[Provided entries — start]

-- ==== Sys2Proof/Safety.lean ====
section
/-! DEFINITION. The laws that the manual states of the station at every moment, and the frames of its operations: what
an operation leaves as it was. Statements are written in these terms. -/

namespace Sys2Proof.Machine

open Sys2Proof

/-! ## Laws -/

/-- An entry may carry another directly above it: its profile is defined and allows overrides (R5, R7). -/
def carriesOverride (s : State) (e : Entry) : Bool :=
  match profileAt s e.profile with
  | some p => p.overrides
  | none => false

/-- An entry names a defined profile of an override kind (R4). -/
def overrideEntry (s : State) (e : Entry) : Bool :=
  match profileAt s e.profile with
  | some p => !baseKind p.kind
  | none => false

/-- An entry of owner BASE that names a defined profile of a base kind (R4). -/
def baseEntry (s : State) (e : Entry) : Bool :=
  match profileAt s e.profile with
  | some p => baseKind p.kind && e.owner == .base
  | none => false

/-- Every entry above `below` names an override kind and stands on an entry that allows it. -/
def stacked (s : State) : Entry → List Entry → Bool
  | _, [] => true
  | below, e :: above => carriesOverride s below && overrideEntry s e && stacked s e above

/-- The law of a chain (R7): 1 to 3 entries, a base kind at the bottom, override kinds above, and no entry above one
whose profile has overrides allowed = no. -/
def chainLaw (s : State) (chain : List Entry) : Bool :=
  match chain with
  | [] => false
  | bottom :: above => decide (above.length ≤ 2) && baseEntry s bottom && stacked s bottom above

/-- Every present loop's chain keeps its law. -/
def ChainsLaw (s : State) : Prop := ∀ n l, s.loops.get n = some l → chainLaw s l.chain = true

/-- The laws of the fault recorder (R160, Table 11.2, Table 11.3, R163): the pointer is empty with an empty record and
a clear overflow flag, or names a kind whose status is set and whose record is held; a slot holds a latest pending
exactly while its pending flag is set; and nothing pends while the enable is off. -/
def RecorderLaw (r : Recorder) : Prop :=
  (match r.pointer, r.record with
    | none, none => r.overflow = false
    | some k, some e => e.kind = k ∧ (r.kinds.get (kindIndex k)).status = true
    | _, _ => False) ∧
  (∀ i, (r.slots.get i).latest.isSome = (r.slots.get i).pending) ∧
  (r.enable = false → ∀ i, (r.slots.get i).pending = false)

/-- The channel holds a drive slot. -/
def holdsSlot (a : Arbiter) (n : Fin 12) : Prop := ∃ i e, a.slots.get i = some e ∧ e.channel = n

/-- The law of the drive queue and the slots (R129, R133): one entry per channel, none for a channel that holds a
slot, and at most one slot per channel. -/
def ArbiterLaw (a : Arbiter) : Prop :=
  (a.queue.map (·.channel)).Nodup ∧
  (∀ e ∈ a.queue, ¬ holdsSlot a e.channel) ∧
  (∀ i j e f, a.slots.get i = some e → a.slots.get j = some f → e.channel = f.channel → i = j)

/-- The law that binds the channels to the arbiter (Table 7.2, R113, R130 to R133): an entry exactly while QUEUED, a
slot exactly in the states that hold one. Before the station's start no channel waits or drives, no pass, no trim
update, no mode notice and no operation of the sequencer is in progress (R127, R50, R103, R18, R139), and no frame and no mode
notice waits (R152, R21). -/
def DriveLaw (s : State) : Prop :=
  ArbiterLaw s.arbiter ∧
  (∀ n, (entryOf s n).isSome = true ↔ (s.channels.get n).state = .queued) ∧
  (∀ n, holdsSlot s.arbiter n ↔ slotState (s.channels.get n).state = true) ∧
  (s.loader.state = .loading → s.engine.timer = none ∧ s.engine.visit = none ∧ s.engine.work = none ∧
    s.valves.update = none ∧ s.visiting = none ∧ s.operation = none ∧ s.bus.rx = [] ∧ s.rooms.notices = [] ∧
    ∀ n, (s.channels.get n).state = .uncalibrated ∨ (s.channels.get n).state = .idle)

/-- Ranges that hold at every moment: the trim factor (R107), the receive queue (R150), the bus counters
(chapter 10), the meter's volume remainder (R99) and the position counters (R110). -/
def RangeLaw (s : State) : Prop :=
  (700 ≤ s.valves.trim ∧ s.valves.trim ≤ 1300) ∧
  s.bus.rx.length ≤ 8 ∧
  (s.bus.frameCheck ≤ 65535 ∧ s.bus.overflow ≤ 65535 ∧ s.bus.unused ≤ 65535 ∧ s.bus.dropped ≤ 65535) ∧
  s.meter.remainder < 1000 ∧
  ∀ n, -1024 ≤ (s.channels.get n).counter ∧ (s.channels.get n).counter ≤ 5119

/-- The drive queue at rest (R134, R135): while a slot is free, no entry waits that may start. -/
def GrantLaw (a : Arbiter) : Prop :=
  (∀ i, (a.slots.get i).isSome = true) ∨ ∀ e ∈ a.queue, e.kind = .calibrate ∧ a.defrost = true

/-- What the allocations of the present loops sum to. -/
def allocated (s : State) : Nat :=
  (((List.finRange 12).filter fun n => (s.loops.get n).isSome).map fun n => (s.engine.loops.get n).qAlloc).sum

/-- The law of a pass in progress (R48, R49, R64): the loops are read in loop-number order, what is kept of them are the
readings of those in service, and an out-of-service loop that has been read has no allocation; from stage 3 to the close the
allocations of the present loops, with those that stage 4 has still to make, sum to at most the grant, and no loop has two
bypass additions. A trim update follows
a close and ends before the next pass opens (R103, R107). -/
def PassLaw (s : State) : Prop :=
  (∀ v, s.engine.visit = some v → s.engine.work = none ∧
    match v.stage with
    | .read todo readings => ∃ m, todo = (List.finRange 12).drop m ∧
      readings.map (·.loop) = ((List.finRange 12).take m).filter (fun n =>
        (s.loops.get n).isSome && (s.engine.loops.get n).inService) ∧
      ∀ n ∈ (List.finRange 12).take m, (s.loops.get n).isSome = true → (s.engine.loops.get n).inService = false →
        (s.engine.loops.get n).qAlloc = 0
    | .allocate g todo =>
      (g.additions.map (·.loop)).Nodup ∧ allocated (todo.foldl (allocateLoop g) s) ≤ g.work.g
    | .target g _ todo =>
      (g.additions.map (·.loop)).Nodup ∧ allocated (todo.foldl (allocateLoop g) s) ≤ g.work.g) ∧
  (∀ w, s.engine.work = some w → allocated s ≤ w.g) ∧
  (s.valves.update ≠ none → s.engine.visit = none ∧ s.engine.work = none)

/-! ## What a pass makes of one loop -/

/-- The channel and the valve table let the loop serve (R48). -/
def Servable (s : State) (n : Fin 12) (l : Loop) : Prop :=
  (s.channels.get n).calibrated = true ∧ (s.channels.get n).state ≠ .disabled ∧ validTable s l.info.valveType ≠ none

/-- Stages 1 and 2 of one loop (R48, R51 to R61): `s` is the state in which the loop is read, `o` what the opening has
read, and `t` a state after them. An absent loop is not visited. An out-of-service loop asks for nothing and keeps
integrator, last demand and flag. An in-service loop takes its demand, its open-settled counter, its drop and its
request; its allocation, scaled flag and target belong to the later stages. -/
def LoopRead (s : State) (o : Opening) (n : Fin 12) (t : State) : Prop :=
  let c := s.channels.get n
  let e := s.engine.loops.get n
  let f := t.engine.loops.get n
  (s.loops.get n = none → t.loops.get n = none ∧ f = e) ∧
  (∀ l, s.loops.get n = some l → ¬ Servable s n l → t.loops.get n = some l ∧
    f = { e with
      inService := false, qReq := 0, qAlloc := 0, reported := 0, scaled := false, openSettled := 0,
      lastTarget := none }) ∧
  (∀ l, s.loops.get n = some l → Servable s n l →
    let p := activeProfile s l.chain
    let room := roomSupply (roomRecord s l.info.room)
    let d := demandOf s o n p l.stale room e
    let drop := p.dropOverride.getD l.info.dropDes
    let settled := if (c.state = .idle ∨ c.state = .queued) ∧ (100 * c.stroke.getD 0 : Int) ≤ c.counter * 1000 then
      min 3 (e.openSettled + 1) else 0
    let value (k : Fin 14) : Option Int :=
      if (o.probes.get k).1 = .good ∨ (o.probes.get k).1 = .held then (o.probes.get k).2 else none
    let supply := value 12
    let back := value ⟨n.val, by omega⟩
    t.loops.get n = some { l with stale := l.stale && !(controlKind p.kind && room.isSome) } ∧
    f.inService = true ∧ f.dLast = some d.1 ∧ f.reported = d.1 ∧ f.integrator = d.2 ∧ f.openSettled = settled ∧
    (∀ ts tr, supply = some ts → back = some tr → settled = 3 → tr < ts →
      f.dropValid = true ∧ f.dropEff = some (max (ts - tr).toNat 100)) ∧
    ((supply = none ∨ back = none ∨ settled ≠ 3 ∨ ∃ ts tr, supply = some ts ∧ back = some tr ∧ ts ≤ tr) →
      f.dropValid = false ∧ f.dropEff = some drop) ∧
    ∃ eff, f.dropEff = some eff ∧ f.qReq = min l.info.qMax (d.1 * l.info.qDes * drop / (1000 * eff)))

/-- What the opening of a pass reads (R41, R44, R83, R84, R47): of each probe its state and value, a STARTING probe as
FAILED and channel 14 as FAILED while its implausible flag is set (assumption 39: the flag before this reading's check);
of the source record its values while it is FRESH, and HEATING with the fallback values otherwise; of the FRESH peers, and
of no other, station number, R and capability, in the order of their records; and the trim factor. -/
def OpeningReads (s : State) (o : Opening) : Prop :=
  let source := s.peers.source
  (∀ n : Fin 14, let p := s.scanner.probes.get n
    o.probes.get n =
      if n = 13 ∧ s.scanner.implausible = true then (.failed, none)
      else match p.state with
        | .unused => (.unused, none)
        | .starting | .failed => (.failed, none)
        | .good => (.good, p.filtered)
        | .held => (.held, p.held)) ∧
  (∀ st src low, source.validity = .fresh → source.state = some st → source.fSrc = some src →
    source.fMin = some low → o.source = st ∧ o.fSrc = src ∧ o.fMin = low) ∧
  (source.validity ≠ .fresh → o.source = .heating ∧ o.fSrc = s.config.fallbackSrc ∧ o.fMin = s.config.fallbackMin) ∧
  o.peers = (s.peers.peers.filter (·.fresh)).map (fun p => ⟨p.station.val + 1, p.core.r, p.core.capable⟩) ∧
  o.trim = s.valves.trim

[Provided entries — finish]

§ Exercise requirements:
Locate the line that contains "of the source", then please quote it and every line after it to the end of the entries above, exactly and with nothing else.

§ Output:
of the source record its values while it is FRESH, and HEATING with the fallback values otherwise; of the FRESH peers, and
of no other, station number, R and capability, in the order of their records; and the trim factor. -/
def OpeningReads (s : State) (o : Opening) : Prop :=
  let source := s.peers.source
  (∀ n : Fin 14, let p := s.scanner.probes.get n
    o.probes.get n =
      if n = 13 ∧ s.scanner.implausible = true then (.failed, none)
      else match p.state with
        | .unused => (.unused, none)
        | .starting | .failed => (.failed, none)
        | .good => (.good, p.filtered)
        | .held => (.held, p.held)) ∧
  (∀ st src low, source.validity = .fresh → source.state = some st → source.fSrc = some src →
    source.fMin = some low → o.source = st ∧ o.fSrc = src ∧ o.fMin = low) ∧
  (source.validity ≠ .fresh → o.source = .heating ∧ o.fSrc = s.config.fallbackSrc ∧ o.fMin = s.config.fallbackMin) ∧
  o.peers = (s.peers.peers.filter (·.fresh)).map (fun p => ⟨p.station.val + 1, p.core.r, p.core.capable⟩) ∧
  o.trim = s.valves.trim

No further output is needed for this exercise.